I am not expert about this, so take this cum grano salis. This topic is
a mess, but I have some ideas:
1) A type system a cost, because it gives rigidity and troubles, but it
gives you something back. I I think D const/immutable/pure give you
enough back only if you look at them with the eyes of functional
programming. This means that their full potential (and return of
investiment) will be visible only when a D compiler/implementation will
manage multicores efficiently, revealing one of the true advantages of
functional programming. It will take some years at best.
2) Time ago Andrei has shown me articles that explain what's good to put
inside a class/struct and what's good to leave outside as free
module-level function, in a C++/D-like language. In this case I think
the determinant() is better to be free, because it's a generic algorithm
that often doesn't need to know how the matrix is implemented. So if you
leave it outside the class, you may use it (in theory) on other
implementations of matrices too. So this is a possibly good design:
class Matrix {
// ...
}
pure double determinant(M)(const M mat) if (IsMatrix!M) {
// ...
}
Or maybe even:
pure double determinant(M)(const M mat) if (IsSquareMatrix!M) {
// ...
}
Great that you can remember something like that, even the most C++
programmers don't know that either it is right or wrong.
Then you want to cache determinant() because it performs a long
computation. One way to solve it is to use a simple memoize(), or
implement determinant() as opCall of a little struct that performs the
memoization. Memoization requires lot of memory and it needs a bit of
time to compare the input data with the memoized keys.

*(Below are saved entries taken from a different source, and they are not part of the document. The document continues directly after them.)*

-- ==== Sys2Proof/Decode.lean ====
section
/-!
DEFINITION. The base header: its packer and unpacker, the six shapes, the decoder of a base header into the rows of
spec/opcode_table.json, and the encoder. Rules: 30_encoding.md R90 to R102; 40_header_pack_unpack.md R130, R131;
41_length_field.md R141, R143.
-/

namespace Sys2Proof

/-- `H16`: the base header as one 16-bit value (40_header_pack_unpack.md R130). -/
def h16 (h : Header) : BitVec 16 :=
  (h.fin.setWidth 16 <<< 15) ||| (h.rsv.setWidth 16 <<< 12) ||| (h.opcode.setWidth 16 <<< 8)
    ||| (h.mask.setWidth 16 <<< 7) ||| h.len7.setWidth 16

/-- `HPACK`: byte 0 is `H16[15:8]`, byte 1 is `H16[7:0]` (R130). -/
def hpack (h : Header) : Byte × Byte :=
  ((h16 h).extractLsb' 8 8, (h16 h).extractLsb' 0 8)

/-- `HUNPACK` (40_header_pack_unpack.md R131): total on every byte pair (30_encoding.md R103). -/
def hunpack (b0 b1 : Byte) : Header where
  fin := b0.extractLsb' 7 1
  rsv := b0.extractLsb' 4 3
  opcode := b0.extractLsb' 0 4
  mask := b1.extractLsb' 7 1
  len7 := b1.extractLsb' 0 7

/-- `EXTN` (41_length_field.md R141): bytes of the length extension. -/
def extn (len7 : BitVec 7) : Nat :=
  if len7 = 126#7 then 2 else if len7 = 127#7 then 8 else 0

/-- `POFF`, the payload start offset and header length (41_length_field.md R143). -/
def poff (mask : BitVec 1) (len7 : BitVec 7) : Nat :=
  2 + extn len7 + 4 * mask.toNat

/-- The six frame shapes (30_encoding.md R92). -/
inductive Shape where
  | l7u
  | l16u
  | l64u
  | l7m
  | l16m
  | l64m
deriving DecidableEq, Repr

/-- Extension bytes of a shape (20_memory.md R67, column "extension"). -/
def Shape.extensionBytes : Shape → Nat
  | .l7u => 0
  | .l16u => 2
  | .l64u => 8
  | .l7m => 0
  | .l16m => 2
  | .l64m => 8

/-- Key bytes of a shape (20_memory.md R67, column "key"). -/
def Shape.keyBytes : Shape → Nat
  | .l7u => 0
  | .l16u => 0
  | .l64u => 0
  | .l7m => 4
  | .l16m => 4
  | .l64m => 4

/-- The shape that `mask` and `len7` select; the two selector values are tested first (30_encoding.md R92). -/
def shapeOf (mask : BitVec 1) (len7 : BitVec 7) : Shape :=
  if len7 = 126#7 then (if mask = 1#1 then .l16m else .l16u)
  else if len7 = 127#7 then (if mask = 1#1 then .l64m else .l64u)
  else if mask = 1#1 then .l7m else .l7u

/-- The opcode row of a field tuple (30_encoding.md R102, 45_opcodes.md R190 to R205). -/
def opcodeRow (h : Header) : Instr :=
  match h.opcode.toNat with
  | 0 => .continuation h.fin h.rsv h.mask h.len7
  | 1 => .text h.fin h.rsv h.mask h.len7
  | 2 => .binary h.fin h.rsv h.mask h.len7
  | 3 => .rsvd3 h.fin h.rsv h.mask h.len7
  | 4 => .rsvd4 h.fin h.rsv h.mask h.len7
  | 5 => .rsvd5 h.fin h.rsv h.mask h.len7
  | 6 => .rsvd6 h.fin h.rsv h.mask h.len7
  | 7 => .rsvd7 h.fin h.rsv h.mask h.len7
  | 8 => .close h.fin h.rsv h.mask h.len7
  | 9 => .ping h.fin h.rsv h.mask h.len7
  | 10 => .pong h.fin h.rsv h.mask h.len7
  | 11 => .rsvd11 h.fin h.rsv h.mask h.len7
  | 12 => .rsvd12 h.fin h.rsv h.mask h.len7
  | 13 => .rsvd13 h.fin h.rsv h.mask h.len7
  | 14 => .rsvd14 h.fin h.rsv h.mask h.len7
  | _ => .rsvd15 h.fin h.rsv h.mask h.len7

/-- The shape row of a base header: byte 0 is carried untested (30_encoding.md R92). -/
def shapeRow (b0 : Byte) (mask : BitVec 1) (len7 : BitVec 7) : Instr :=
  match shapeOf mask len7 with
  | .l7u => .l7u b0 len7
  | .l16u => .l16u b0
  | .l64u => .l64u b0
  | .l7m => .l7m b0 len7
  | .l16m => .l16m b0
  | .l64m => .l64m b0

/-- What decoding a base header gives: its one opcode row, its one shape row (30_encoding.md R102) and the bytes
after it. -/
structure Decoded where
  opcodeRow : Instr
  shapeRow : Instr
  rest : List Byte
deriving DecidableEq, Repr

/-- Why bytes hold no base header: R103 makes no header illegal, so there may only be too few bytes. -/
inductive DecodeError where
  | headerIncomplete
deriving DecidableEq, Repr

/-- The decoder, total on any bytes (30_encoding.md R91, R99, R102, R103). -/
def decode : List Byte → Except DecodeError Decoded
  | b0 :: b1 :: rest =>
    let h := hunpack b0 b1
    .ok { opcodeRow := opcodeRow h, shapeRow := shapeRow b0 h.mask h.len7, rest := rest }
  | _ => .error .headerIncomplete

/-- The two bytes of a field tuple, byte 0 first. -/
def headerBytes (h : Header) : List Byte :=
  [(hpack h).1, (hpack h).2]

/-- Byte 1 of a base header, `mask ‖ len7` (30_encoding.md R91). -/
def byteOne (mask : BitVec 1) (len7 : BitVec 7) : Byte :=
  (mask.setWidth 8 <<< 7) ||| len7.setWidth 8

/-- The two bytes of a shape row: byte 0 as carried, byte 1 `mask ‖ len7` (30_encoding.md R91). -/
def shapeBytes (b0 : Byte) (mask : BitVec 1) (len7 : BitVec 7) : List Byte :=
  [b0, byteOne mask len7]

/-- The encoder: the base header of a row that has one. Operations, functions and `WRITE` have no bit pattern
(92_eei_decisions.md D4; log 7). -/
def encode : Instr → List Byte
  | .continuation fin rsv mask len7 => headerBytes ⟨fin, rsv, 0#4, mask, len7⟩
  | .text fin rsv mask len7 => headerBytes ⟨fin, rsv, 1#4, mask, len7⟩
  | .binary fin rsv mask len7 => headerBytes ⟨fin, rsv, 2#4, mask, len7⟩
  | .rsvd3 fin rsv mask len7 => headerBytes ⟨fin, rsv, 3#4, mask, len7⟩
  | .rsvd4 fin rsv mask len7 => headerBytes ⟨fin, rsv, 4#4, mask, len7⟩
  | .rsvd5 fin rsv mask len7 => headerBytes ⟨fin, rsv, 5#4, mask, len7⟩
  | .rsvd6 fin rsv mask len7 => headerBytes ⟨fin, rsv, 6#4, mask, len7⟩
  | .rsvd7 fin rsv mask len7 => headerBytes ⟨fin, rsv, 7#4, mask, len7⟩
  | .close fin rsv mask len7 => headerBytes ⟨fin, rsv, 8#4, mask, len7⟩
  | .ping fin rsv mask len7 => headerBytes ⟨fin, rsv, 9#4, mask, len7⟩
  | .pong fin rsv mask len7 => headerBytes ⟨fin, rsv, 10#4, mask, len7⟩
  | .rsvd11 fin rsv mask len7 => headerBytes ⟨fin, rsv, 11#4, mask, len7⟩
  | .rsvd12 fin rsv mask len7 => headerBytes ⟨fin, rsv, 12#4, mask, len7⟩
  | .rsvd13 fin rsv mask len7 => headerBytes ⟨fin, rsv, 13#4, mask, len7⟩
  | .rsvd14 fin rsv mask len7 => headerBytes ⟨fin, rsv, 14#4, mask, len7⟩
  | .rsvd15 fin rsv mask len7 => headerBytes ⟨fin, rsv, 15#4, mask, len7⟩
  | .l7u b0 len7 => shapeBytes b0 0#1 len7
  | .l16u b0 => shapeBytes b0 0#1 126#7
  | .l64u b0 => shapeBytes b0 0#1 127#7
  | .l7m b0 len7 => shapeBytes b0 1#1 len7
  | .l16m b0 => shapeBytes b0 1#1 126#7
  | .l64m b0 => shapeBytes b0 1#1 127#7
  | .encode => []
  | .decode => []
  | .recv => []
  | .xmask => []
  | .reset => []
  | .hpack _ _ _ _ _ => []
  | .hunpack _ _ => []
  | .lsel _ => []
  | .extn _ => []
  | .lext _ _ => []
  | .poff _ _ => []
  | .keygen => []
  | .write _ _ => []

/-- The bytes of a base header given as the number `H16`, as they lie in a frame: big-endian, then zeros up to the
longest header (20_memory.md R60; log 7, log 8). -/
def headerWordBytes (w : Nat) : List Byte :=
  [BitVec.ofNat 8 (w / 256), BitVec.ofNat 8 w] ++ List.replicate (Config.longestHeader - Config.headerBase) 0#8

/-- The instruction the decoder reads from the 16 bits of a base header: the opcode row (log 4, log 7). The rows
without a bit pattern (width 0 in the table) are read from no bits. -/
def decodeTableWord (nbits w : Nat) : Option Instr :=
  if nbits = 16 then
    match decode (headerWordBytes w) with
    | .ok d => some d.opcodeRow
    | .error _ => none
  else none

end Sys2Proof
end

If you don't want to waste too much memory in caching data for the
memoization, then you may create an immutable matrix, and then compute
its determinant only once and store it somewhere... The memoization may
be smart and store the determinant of parts of the input data, and don't
compute it again if only part of the input changes.
The memoization saves you most of the re-computation time, but it costs
you some memory. If you don't want to pay both the re-computation time
and the memory costs used by the memoization, then you need to not use
const/immutable/pure (as done in Python) and keep the semantics of the
code in your head instead of encoded in the type system (because as I
have said D2 type system is designed for functional programming, and
C++-style const is not good enough for functional programming).
Otherwise you have to punch holes in the type system, and cast away
constness where you want, but this is a dangerous solution.
3) If you look at your program with functional programming eyes, in
Haskell the language solves your problem with lazyness managed almost
transparently by the language (so computations are performed just in
time), automatic memoization (so it often computes your determinant only
once), and immutability (so you have an immutable view of the matrix,
even if the data structure itself that implements the matrix may be able
to support a kind of "versioning", so when you want to change few of its
elements it doesn't copy of the whole matrix).
4) It will be good to have some way to memoize functions in D. But
currently there is no way to create a memoizing function that is pure.
Function purity and transitive immutability go along in pairs, so I
think D will need, as Haskell, some way to perform a pure memoization.
To do this you need "logical purity" :-) A way to solve this is to add a
built-in @memoize usable only on strongly pure functions. So you will
have:
class Matrix {
// ...
}
@memoize pure double determinant(M)(const M mat) if (IsMatrix!M) { //
strongly pure
// ...
}
If a built-in strongly pure @memoize is not possible or desired, then
you need something like a @trusted_pure to implement it manually and
hope the programmer is not doing something wrong...
Sorry for the confused answer, I am not good enough about this yet.
*lights a candle for Peyton-Jones*
Bye,
bearophile
I can understand Peter using Matrix just for example but still i have to
say.
A small vector/matrix with an extra field to memoize things perform likely
worse than their usual implementations.
That small extra field might just destroy any alignments, optimizations,
which are scarier than the computation itself.